Watch out for these classic warning signs to stay clear of recovery fraud:

• Bold claims: They’ll usually say either they have your funds and are waiting to return them, or they’ll “guarantee” that they can get your money back
• Unsolicited contact: The scammers will get in touch out of the blue, with an email, social media message, text or even phone call
• Upfront fee: They’ll request a charge upfront for recovering/returning your stolen funds. They might call this a “retainer fee,” a “processing fee,” an “administrative charge,” or something related to tax
• Social engineering: They’ll put pressure on you, hoping to rush you into making a rash decision to pay them. They may claim, for example, that the funds are only available for reimbursement for a limited time
• Impersonation: The scammers will claim to be working for a government or law enforcement agency, a specialist recovery firm, a bank’s fraud department or other “official” organization in order to build trust
• Untraceable payments: They might ask you to pay them in unusual ways, such as cryptocurrency, gift cards or cash apps, which are harder to trace or seek reimbursement from
• Webmail: They may send you an email using a regular Gmail address or similar, rather than a legitimate corporate email address

How to keep recovery fraudsters at bay

The good news is that it shouldn’t be hard to spot the warning signs of recovery fraud. But it’s not always the rational side of our brain that makes decisions. That’s what scammers are good at – exploiting our irrational thinking and desire to get our money back. The same emotional and psychological predisposition for being victimized that first got you into trouble is effectively being targeted again.

To ensure they don’t get the better of you a second time, never pay any upfront fees – especially to individuals who have contacted you out of the blue offering recovery services. Always verify who they say they are independently, by searching for their contact details online. In the UK, you can check the FCA Firm Checker to see if the fraudster’s purported company does offer the services it claims to.

Note the above red flags, and avoid sharing any personal details of being scammed online, as fraudsters continuously trawl the web looking for potential double-dip targets.

I’ve been scammed, now what?

If you’ve been victimized by recovery scammers, there are a limited set of options available to you. It’s always a good idea to report the incident – in the UK to Report Fraud and in the US to the FTC. This will help the authorities track the fraud landscape and improve their support to victims, as well as raise awareness so others don’t fall for the same tricks.

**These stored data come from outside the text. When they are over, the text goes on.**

-- ==== Sys2Proof/Machine/Records.lean ====
section
/-! DEFINITION. The records of the nine tables as READ TABLE returns them and as WRITE TABLE carries
them (R1, R12, R45, R86, R105, R114, R130, R144, R188, R195, R197, R198). A decoder answers none for a
field that lies outside its values. -/

namespace Sys2Proof.Machine

/-! ## Values read from a request (R195) -/

/-- Yes is 1 and no is 0. -/
def yesNoOf : Nat → Option Bool
  | 0 => some false
  | 1 => some true
  | _ => none

/-- The first of two values is 0 (log 14). -/
def firstOf : Nat → Option Bool
  | 0 => some true
  | 1 => some false
  | _ => none

/-- A set over `n` members, written as a number; a bit that stands for no member is outside. -/
def setOf (n v : Nat) : Option (BitVec n) := if v < 2 ^ n then some (BitVec.ofNat n v) else none

/-- A number within its range. -/
def within (lo hi v : Nat) : Option Nat := if lo ≤ v ∧ v ≤ hi then some v else none

/-- An index below `n`. -/
def indexOf (n v : Nat) : Option (Fin n) := if h : v < n then some ⟨v, h⟩ else none

/-- REPORT is 0 and HOLD_LINE 1. -/
def policyOf : Nat → Option HoldPolicy
  | 0 => some .report
  | 1 => some .holdLine
  | _ => none

/-- Every octet is 0xFF: none or absent. -/
def isNone (l : Octets) : Bool := l.all fun o => o == 0xFF#8

/-- A destination in 9 octets: none, or an address, a VLAN id and a port up to `top` (R130, R178). -/
def destOf (top : Nat) (l : Octets) : Option (Option Dest) :=
  if isNone l then some none
  else do
    let vlan ← within 0 4095 (field l 6 2)
    let port ← indexOf 12 (field l 8 1)
    if port.val ≤ top then
      some (some { mac := BitVec.ofNat 48 (field l 0 6), vlan := vlan, port := port })
    else none

/-- A destination in its 9 octets. -/
def destBytes : Option Dest → Octets
  | none => noneBytes 9
  | some d => macBytes d.mac ++ beBytes 2 d.vlan ++ beBytes 1 d.port.val

/-! ## PORT (R1) -/

def roleOf : Nat → Option PortRole
  | 0 => some .uplink
  | 1 => some .robot
  | 2 => some .camera
  | 3 => some .general
  | 4 => some .service
  | _ => none

def timingOf : Nat → Option Timing
  | 0 => some .timeUp
  | 1 => some .timeDown
  | 2 => some .none
  | _ => none

/-- DEFAULT, DROP, or ROLE_DEFAULT, which is resolved by the written role (R3). -/
def unmatchedOf (role : PortRole) : Nat → Option UnmatchedPolicy
  | 0 => some .default
  | 1 => some .drop
  | 2 => some (if role = .robot then .drop else .default)
  | _ => none

def decodePort (l : Octets) : Option PortCfg := do
  let role ← roleOf (field l 0 1)
  let mgmt ← yesNoOf (field l 1 1)
  let timing ← timingOf (field l 2 1)
  let tx ← firstOf (field l 3 1)
  let rx ← firstOf (field l 4 1)
  let unmatched ← unmatchedOf role (field l 5 1)
  let set ← setOf 12 (field l 6 2)
  some { role := role, mgmtAllowed := mgmt, timing := timing, txPreempt := tx, rxPreempt := rx,
         unmatched := unmatched, defaultEgress := set }

def Port.bytes (x : Port) : Octets :=
  beBytes 1 x.cfg.role.code ++ boolBytes x.cfg.mgmtAllowed ++ beBytes 1 x.cfg.timing.code ++
    beBytes 1 (firstOfTwo x.cfg.txPreempt) ++ beBytes 1 (firstOfTwo x.cfg.rxPreempt) ++
    beBytes 1 x.cfg.unmatched.code ++ beBytes 2 x.cfg.defaultEgress.toNat ++
    beBytes 1 (firstOfTwo x.link)

/-! ## STREAM (R12, R198) -/

def classOf : Nat → Option StreamClass
  | 0 => some .cycle
  | 1 => some .prompt
  | 2 => some .image
  | 3 => some .bulk
  | _ => none

def streamRoleOf : Nat → Option StreamRole
  | 0 => some .plain
  | 1 => some .status
  | 2 => some .command
  | 3 => some .verdict
  | _ => none

/-- The subject of a kind and an index, which NONE and CONTROLLER do not read (log 29). -/
def subjectOf (kind index : Nat) : Option Subject :=
  match kind with
  | 0 => some .none
  | 1 => (indexOf 24 index).map .robot
  | 2 => (indexOf 4 index).map .camera
  | 3 => some .controller
  | _ => none

def decodeStream (l : Octets) : Option StreamCfg := do
  let vlan ← within 0 4095 (field l 6 2)
  let ingress ← setOf 12 (field l 8 2)
  let egress ← setOf 12 (field l 10 2)
  let cls ← classOf (field l 12 1)
  let role ← streamRoleOf (field l 13 1)
  let subject ← subjectOf (field l 14 1) (field l 15 1)
  let max ← within 64 9216 (field l 16 2)
  let valid ← yesNoOf (field l 18 1)
  some { key := BitVec.ofNat 48 (field l 0 6), vlan := vlan, ingress := ingress, egress := egress,
         cls := cls, role := role, subject := subject, maxLength := max, valid := valid }

/-- The fields of a stream record, without its damage. -/
def StreamCfg.bytes (c : StreamCfg) : Octets :=
  macBytes c.key ++ beBytes 2 c.vlan ++ beBytes 2 c.ingress.toNat ++ beBytes 2 c.egress.toNat ++
    beBytes 1 c.cls.code ++ beBytes 1 c.role.code ++ beBytes 1 c.subject.code.1 ++
    beBytes 1 c.subject.code.2 ++ beBytes 2 c.maxLength ++ boolBytes c.valid

/-- The 20 octets of a record as a read of damaged contents finds them (R19; log 8). -/
def asRead (ecc : EccError) (l : Octets) : Octets :=
  match ecc with
  | .clean | .single => l
  | .double flips => List.zipWith (· ^^^ ·) l (beBytes 20 flips.toNat)

/-- A stream record as READ TABLE returns it: a damaged one as read, with valid no and damaged yes
(R19). -/
def Stream.bytes (x : Stream) : Octets :=
  if x.damaged then overwrite (asRead x.ecc (x.cfg.bytes ++ [0])) 18 [0, 1]
  else x.cfg.bytes ++ [0]

/-! ## ROBOT (R86, R198) -/

def decodeRobot (l : Octets) : Option RobotCfg := do
  let window ← within 0 15 (field l 2 1)
  let period ← within 1 16 (field l 3 1)
  let phase ← within 0 (period - 1) (field l 4 1)
  let deadline ← within 0 160000000 (field l 8 4)
  let tolerance ← within 1 15 (field l 12 1)
  let repeats ← within 0 15 (field l 13 1)
  let policy ← policyOf (field l 14 1)
  some { statusStream := Fin.ofNat 256 (field l 0 1), commandStream := Fin.ofNat 256 (field l 1 1),
         window := window, period := period, phase := phase, deadline := deadline,
         modeOffset := field l 5 1, modeMask := BitVec.ofNat 8 (field l 6 1),
         parkedValue := BitVec.ofNat 8 (field l 7 1), tolerance := tolerance,
         repeatLimit := repeats, lossPolicy := policy }

/-- The fields of a robot record, without its damage. -/
def Robot.fields (x : Robot) : Octets :=
  beBytes 1 x.cfg.statusStream.val ++ beBytes 1 x.cfg.commandStream.val ++
    beBytes 1 x.cfg.window ++ beBytes 1 x.cfg.period ++ beBytes 1 x.cfg.phase ++
    beBytes 1 x.cfg.modeOffset ++ [x.cfg.modeMask] ++ [x.cfg.parkedValue] ++
    beBytes 4 x.cfg.deadline ++ beBytes 1 x.cfg.tolerance ++ beBytes 1 x.cfg.repeatLimit ++
    beBytes 1 x.cfg.lossPolicy.code ++ optBytes 1 (x.port.map Fin.val)

/-- A robot record as READ TABLE returns it: a damaged one as read, with damaged yes (R19) and its pad
octets 0 (R195, R198). -/
def Robot.bytes (x : Robot) : Octets :=
  if x.damaged then overwrite (asRead x.ecc (x.fields ++ [0, 0, 0, 0])) 16 [1, 0, 0, 0]
  else x.fields ++ [0, 0, 0, 0]

/-! ## HOLD FRAME (R105) -/

/-- A hold frame record is a length and that many octets: 0, or 64 to 256 (R105). -/
def decodeHold (l : Octets) : Option Octets :=
  let frame := l.drop 2
  if frame.length = 0 ∨ (64 ≤ frame.length ∧ frame.length ≤ 256) then some frame else none

def holdBytes (frame : Octets) : Octets := beBytes 2 frame.length ++ frame

/-! ## CAMERA (R130) -/

/-- A verdict source in 2 octets: none, or a stream record index. -/
def sourceOf (l : Octets) : Option (Option StreamId) :=
  if isNone l then some none else (indexOf 256 (beNat l)).map some

def decodeCamera (l : Octets) : Option CameraCfg := do
  let enabled ← yesNoOf (field l 0 1)
  let required ← yesNoOf (field l 1 1)
  let offset ← within 0 1048575 (field l 2 3)
  let width ← within 1 1000 (field l 5 2)
  let note ← destOf 11 (slice l 7 9)
  let source ← sourceOf (slice l 16 2)
  some { enabled := enabled, required := required, offset := offset, pulseWidth := width,
         note := note, source := source }

def CameraCfg.bytes (c : CameraCfg) : Octets :=
  boolBytes c.enabled ++ boolBytes c.required ++ beBytes 3 c.offset ++ beBytes 2 c.pulseWidth ++
    destBytes c.note ++ optBytes 2 (c.source.map Fin.val)

/-! ## TRACKING (R114) -/

def modeOf : Nat → Option CountMode
  | 0 => some .x1
  | 1 => some .x2
  | 2 => some .x4
  | _ => none

def decodeTracking (l : Octets) : Option TrackerCfg := do
  let mode ← modeOf (field l 0 1)
  let invert ← yesNoOf (field l 1 1)
  let window ← within 1 100 (field l 2 1)
  let high ← firstOf (field l 3 1)
  let least ← within 1 4095 (field l 4 2)
  let most ← within (max 16 (least + 1)) 65535 (field l 6 2)
  let policy ← policyOf (field l 8 1)
  some { mode := mode, invert := invert, speedWindow := window, activeHigh := high,
         minOcclusion := least, maxOcclusion := most, jamPolicy := policy }

def TrackerCfg.bytes (c : TrackerCfg) : Octets :=
  beBytes 1 c.mode.code ++ boolBytes c.invert ++ beBytes 1 c.speedWindow ++
    beBytes 1 (firstOfTwo c.activeHigh) ++ beBytes 2 c.minOcclusion ++ beBytes 2 c.maxOcclusion ++
    beBytes 1 c.jamPolicy.code

/-! ## EJECTOR (R144) -/

def ejectModeOf : Nat → Option EjectMode
  | 0 => some .pulse
  | 1 => some .diverter
  | _ => none

def decodeEjector (l : Octets) : Option EjectorCfg := do
  let mode ← ejectModeOf (field l 0 1)
  let blast ← within 100 50000 (field l 1 2)
  let extend ← within 1 100 (field l 3 1)
  let dwell ← within 1 1048575 (field l 4 3)
  let retract ← within 1 100 (field l 7 1)
  let gap ← within 100 20000 (field l 8 2)
  let distance ← within 1 1048575 (field l 10 3)
  let latency ← within 0 20000 (field l 13 2)
  let lead ← within 0 (distance - 1) (field l 15 3)
  some { mode := mode, blastTime := blast, extendTime := extend, dwell := dwell,
         retractTime := retract, nonOverlap := gap, distance := distance, latency := latency,
         leadMax := lead }

def EjectorCfg.bytes (c : EjectorCfg) : Octets :=
  beBytes 1 c.mode.code ++ beBytes 2 c.blastTime ++ beBytes 1 c.extendTime ++ beBytes 3 c.dwell ++
    beBytes 1 c.retractTime ++ beBytes 2 c.nonOverlap ++ beBytes 3 c.distance ++
    beBytes 2 c.latency ++ beBytes 3 c.leadMax

/-! ## CLOCK (R45) -/

def decodeClock (l : Octets) : Option ClockCfg := do
  let limit ← within 10000 100000000 (field l 0 4)
  let threshold ← within 100 100000 (field l 4 3)
  let timeout ← within 50 5000 (field l 9 2)
  let interval ← within 125 8000 (field l 11 2)
  let relay ← yesNoOf (field l 13 1)
  some { stepLimit := limit, lockThreshold := threshold, gp := field l 7 1, gi := field l 8 1,
         markTimeout := timeout, probeInterval := interval, relay := relay }

def ClockCfg.bytes (c : ClockCfg) : Octets :=
  beBytes 4 c.stepLimit ++ beBytes 3 c.lockThreshold ++ beBytes 1 c.gp ++ beBytes 1 c.gi ++
    beBytes 2 c.markTimeout ++ beBytes 2 c.probeInterval ++ boolBytes c.relay

/-! ## DEVICE (R188) -/

/-- The limit of a queue of a port in a DEVICE record: ports in index order, and for each port Q3, Q2,
Q1, Q0 (log 16). -/
def limitField (l : Octets) (p q : Nat) : Nat := field l (8 * p + 2 * (3 - q)) 2

/-- The queue limits of a DEVICE record. -/
def limitsOf (l : Octets) : Vector (Vector Nat 4) 12 :=
  Vector.ofFn fun p => Vector.ofFn fun q => limitField l p.val q.val

/-- Every limit is 0 to 2,048 cells (R27). -/
def limitsOk (v : Vector (Vector Nat 4) 12) : Bool := v.all fun x => x.all fun n => decide (n ≤ 2048)

def decodeDevice (l : Octets) : Option DeviceCfg :=
  if limitsOk (limitsOf l) then do
    let timeout ← within 1 1000 (field l 96 2)
    let dest ← destOf 9 (slice l 98 9)
    let pacing ← within 1 1000 (field l 107 2)
    some { limits := limitsOf l, controllerTimeout := timeout, noticeDest := dest, pacing := pacing }
  else none

def DeviceCfg.bytes (c : DeviceCfg) : Octets :=
  c.limits.toList.flatMap (fun v => v.toList.reverse.flatMap (beBytes 2)) ++
    beBytes 2 c.controllerTimeout ++ destBytes c.noticeDest ++ beBytes 2 c.pacing

end Sys2Proof.Machine
end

If you’ve made a payment via your bank, tell it ASAP. Monitor your account carefully for any unusual activity and freeze any relevant cards. If you’ve handed over more personal information to the fraudster, change the passwords on any relevant accounts, add multi-factor authentication (MFA) to bolster security, and expect potentially convincing phishing attacks in the future.

Remember: scammers are a persistent bunch. If you’ve been the victim of fraud in the past, expect another visit in the future.